Он был противен Марине весь – от длинных ног до неестественно белых ногтей. Он был для неё не только не человек, а даже не скотина. Она брезгала им, как брезгают в нашем народе лягушками, ящерицами, тритонами. И, когда он заставлял её прислуживать себе, она испытывала чувство отвращения и одновременно ужаса перед тем, что она находится во власти этого существа.

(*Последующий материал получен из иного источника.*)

-- ==== Sys2Proof/Tests/Slice0.lean ====
section
/-! SUPPORT. Tests: well-formedness, sequencer words, commands, and for each statement concrete states and operands that
meet its hypotheses, clause by clause. -/
namespace Sys2Proof.Tests
open Sys2Proof.Machine

/-! ### Small states -/

def member : Member := { session := 5, seq := 0 }
def ring : Ring := { logN := 15, q := 2, p := 1, primes := [97, 193, 257], roots := [5, 5, 3] }
def batch : Batch := { serial := 3, launchTs := 1000, prepTs := 0, keyTag := 7, ring := ring, members := [member] }
def span : Span :=
  { handle := 1, imgSpan := 0, piers := [0], edges := [], grants := [100], configured := false, batch := some batch
    running := true, relFc := 40 }
def image : Image :=
  { handle := 1, owner := 0, digest := [], spans := [0], shapeModes := 0, ringShape := [], batchWaitUs := 10, pinMib := 0
    keys := [], mats := [], shards := [], stages := [], hxp := [], points := [], arrivalEntries := 0, arrivalBytes := 0
    arrivalBase := 0, tableBase := 0, llmBase := 0x2000000, llmBytes := 0x8000, gddrBase := 0, gddrPart := 0, winMap := []
    backing := [] }
def session : Session := { id := 5, slot := 0, keyTag := 7, policy := {}, mask := 0 }
def request : Request :=
  { session := 5, seq := 0, slot := 0, ring := 0, handle := 1, span := 0, args := [], policy := {}, ranges := [], arrival := 0
    st := .running }
def slot : Slot := { partnerKey := [1], keys := [2], ctrIn := 0, home := 0, standby := 4 }
def keySet : KeySet := { tag := 7, ring := ring, params := [], objs := [], constObj := 0, images := [1] }

/-- A device that has booted, with a partner, a session, a key set and an image whose span waits for nothing. -/
def ready : State := { State.reset with
  ks := { resetKeystone with boot := 1, rngOk := true, run := some resetBundle }
  clk := { ns := 5000 }
  slots := [(0, slot)]
  sessions := [(5, session)]
  keysets := [keySet]
  images := [(1, image)]
  spans := [(0, { span with batch := none, running := false })] }

/-- The span runs, and its pier, which is `x` otherwise, issues. -/
def going (x : Pier) : State := { ready with
  spans := [(0, span)], piers := [(0, { x with seq := { x.seq with st := .running } })], requests := [request] }

def iss : Iss := { pier := 0, next := 1 }
def ctx : Ctx := { p := 0, k := 0, st := 0, fc := 40, batch := batch }
def noSel : Sel := { en := false, r := 0 }
def noMem : Mem9 := { idx := 0, all := false, arm := noSel }
def full : Shape := { rows := 64, cols := 64, mv := 0 }

theorem issues (x : Pier) : Issues iss (going x) ctx := ⟨by decide, rfl⟩

/-! ### Well-formed commands -/

def vreq : VerbReq := { slot := 0, standby := false, tag := 9, ctr := 1, ok := true }
def timeOp : TimeOp := { beat := false, offset := 0, aroff := noSel }
def launchOp : LaunchOp := { t := timeOp, kind := 0, chuck := 0, desc := 0, arstart := noSel, sendSlot := 0 }
def dsendOp : DsendOp := { brow := 0, arb := noSel, n := 1, lanes := 64, dstage := 0, drow := 0, ard := noSel }
def hchkOp : HchkOp :=
  { cls := 0, ha := 0, hb := 0, hk := 15, hd := 0, level := 0, g := 0, spt := 0, hoist := false, mem := noMem }
def lineOp : LineOp :=
  { tile := 0, brow := 0, arb := noSel, step := 1, n := 64, bcol := false, tcol := false, lane := 0, tidx := 0, mem := noMem
    shape := full }
def cldOp : CldOp := { tile := 0, trow := 0, n := 2, table := 0, x := 0, arx := noSel, crow := 0, mem := noMem, shape := full }
def nttOp : NttOp := { logN := 15, half := 0, sub := 0, prime := 0, arp := noSel, mem := noMem }
def mmeOp : MmeOp := { a := 0, b := 1, c := 2, qdest := false, mem := noMem, shA := full, shB := full, shC := full }
def spinOp : SpinOp :=
  { entry := 0, stages := 1, x := 0, y := 31, o1 := 31, o0kind := 2, o0tile := 1, brow := 0, arb := noSel, dstage := 0
    mem := noMem, keysel := 0, stream := 0, arbase := noSel, arctr := noSel }
def fsseOp : FsseOp := { mentry := 0, g := 1, itemRow := 0, xhatRow := 0, outRow := 0, arb := noSel, eval := false, mem := noMem }
def far : Sel := { en := true, r := 16 }

/-- Every check of the sequencer's operands refuses a term. -/
theorem test_wf_sequencer :
    ([Instr.nop ⟨192, 1⟩, .nop ⟨0, 0⟩, .halt ⟨0, 65537⟩, .loop iss 4 1 1, .loop iss 0 16777217 1, .loop iss 0 1 0, .loop iss 0 1 4096,
      .call iss 1024 0, .call iss 0 65536, .waitc iss 8, .waitt iss { timeOp with offset := 2 ^ 32 },
      .waitt iss { timeOp with aroff := far }, .launch iss { launchOp with kind := 2 }, .launch iss { launchOp with chuck := 3 },
      .launch iss { launchOp with desc := 256 }, .launch iss { launchOp with sendSlot := 256 }, .launch iss { launchOp with arstart := far },
      .ptok iss 4, .aset iss 16 0, .aset iss 0 (2 ^ 32), .astr iss 16 0 0, .astr iss 0 4 0, .astr iss 0 0 (2 ^ 32), .aadd iss 16 0 0,
      .aadd iss 0 16 0, .aadd iss 0 0 (2 ^ 32), .lparm iss 16 0, .lparm iss 0 32, .arm iss 16 0 noSel 1, .arm iss 0 16384 noSel 1,
      .arm iss 0 0 far 1, .arm iss 0 0 noSel 0, .arm iss 0 0 noSel 16385, .rel iss 16, .chk iss 3 0 noSel, .chk iss 0 256 noSel,
      .chk iss 0 0 far].all fun c => !c.wf) = true := by decide

theorem test_wf_data :
    ([Instr.dsend iss { dsendOp with brow := 16384 }, .dsend iss { dsendOp with n := 0 }, .dsend iss { dsendOp with n := 65 },
      .dsend iss { dsendOp with lanes := 128 }, .dsend iss { dsendOp with dstage := 256 }, .dsend iss { dsendOp with drow := 16384 },
      .dsend iss { dsendOp with arb := far }, .dsend iss { dsendOp with ard := far },
      .hld iss 8 0 noSel, .hst iss 0 16384 noSel, .hst iss 0 0 far, .hchk iss { hchkOp with cls := 13 }, .hchk iss { hchkOp with ha := 16 },
      .hchk iss { hchkOp with hb := 16 }, .hchk iss { hchkOp with hk := 16 }, .hchk iss { hchkOp with hd := 8 },
      .hchk iss { hchkOp with level := 128 }, .hchk iss { hchkOp with g := 65536 }, .hchk iss { hchkOp with spt := 65536 },
      .hchk iss { hchkOp with mem := { noMem with idx := 256 } }, .tld iss { lineOp with tile := 16 }, .tst iss { lineOp with brow := 16384 },
      .tld iss { lineOp with arb := far }, .tld iss { lineOp with step := 16384 }, .tst iss { lineOp with step := -16385 },
      .tld iss { lineOp with n := 0 }, .tst iss { lineOp with n := 65 }, .tld iss { lineOp with lane := 64 }, .tst iss { lineOp with tidx := 64 },
      .tld iss { lineOp with mem := { noMem with arm := far } }, .tst iss { lineOp with shape := { full with rows := 128 } },
      .cld iss { cldOp with table := 7 }, .cld iss { cldOp with tile := 16 }, .cld iss { cldOp with trow := 64 }, .cld iss { cldOp with n := 0 },
      .cld iss { cldOp with x := 128 }, .cld iss { cldOp with crow := 64 }, .cld iss { cldOp with shape := { full with cols := 128 } },
      .mvld iss 4 0 noSel, .mvld iss 0 16384 noSel, .tcfg iss 16 false 0 full, .tcfg iss 0 false 16 full,
      .tcfg iss 0 false 0 { full with mv := 4 }].all fun c => !c.wf) = true := by decide

theorem test_wf_engines :
    ([Instr.ntt iss { nttOp with logN := 14 }, .intt iss { nttOp with logN := 18 }, .ntt iss { nttOp with half := 2 },
      .intt iss { nttOp with sub := 2 }, .ntt iss { nttOp with prime := 128 }, .intt iss { nttOp with arp := far },
      .mmul iss { mmeOp with a := 16 }, .mmac iss { mmeOp with b := 16 }, .emul iss { mmeOp with c := 16 },
      .emac iss { mmeOp with shA := { full with rows := 128 } }, .mmul iss { mmeOp with shB := { full with cols := 128 } },
      .mmul iss { mmeOp with shC := { full with mv := 4 } }, .spin iss { spinOp with entry := 64 }, .spin iss { spinOp with stages := 0 },
      .spin iss { spinOp with stages := 9 }, .spin iss { spinOp with x := 17 }, .spin iss { spinOp with y := 16 },
      .spin iss { spinOp with o1 := 30 }, .spin iss { spinOp with o0kind := 4 }, .spin iss { spinOp with o0tile := 16 },
      .spin iss { spinOp with brow := 16384 }, .spin iss { spinOp with arb := far }, .spin iss { spinOp with dstage := 256 },
      .spin iss { spinOp with keysel := 3 }, .spin iss { spinOp with stream := 65536 }, .spin iss { spinOp with arbase := far },
      .spin iss { spinOp with arctr := far }, .sbld iss 4 0 noSel false 0, .sbld iss 0 16384 noSel false 0, .sbld iss 0 0 noSel true 64,
      .skld iss 2 0 noSel, .skld iss 0 16384 noSel, .fsse iss { fsseOp with mentry := 16 }, .fsse iss { fsseOp with g := 0 },
      .fsse iss { fsseOp with g := 65 }, .fsse iss { fsseOp with itemRow := 16384 }, .fsse iss { fsseOp with xhatRow := 16384 },
      .fsse iss { fsseOp with outRow := 16384 }, .fsse iss { fsseOp with arb := far }].all fun c => !c.wf) = true := by decide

Но кто поистине делал жизнь молодых людей невыносимой, так это денщик с палевыми веснушками. У денщика было удивительно много свободного времени: он был главным среди других денщиков, поваров, солдат хозяйственной команды, обслуживавшей генерала. И все свободное время денщика уходило на то, чтобы снова и снова расспрашивать молодых людей, как они хотели уйти от немцев и как им это не удалось, и, в который уже раз, высказывать им свои соображения о том, что только глупые или дикие люди могут хотеть уйти от немцев.

Он преследовал молодых людей в дровяном сарае, где они отсиживались, и на дворе, когда они выходили подышать свежим воздухом, и в доме, когда генерал отсутствовал. И только появление бабушки освобождало их от преследований денщика.

Как это было ни странно, но громадный, с красными руками денщик, внешне державшийся с бабушкой так же развязно, как и со всеми, побаивался бабушки Веры. Немец‑денщик и бабушка Вера изъяснялись друг с другом на чудовищной помеси русского и немецкого языков, подкрепляемой мимической работой лица и тела, всегда очень точной и ядовитой у бабушки и всегда очень грубой, какой‑то плотской, и глупой, и злой у денщика. Но они великолепно понимали друг друга.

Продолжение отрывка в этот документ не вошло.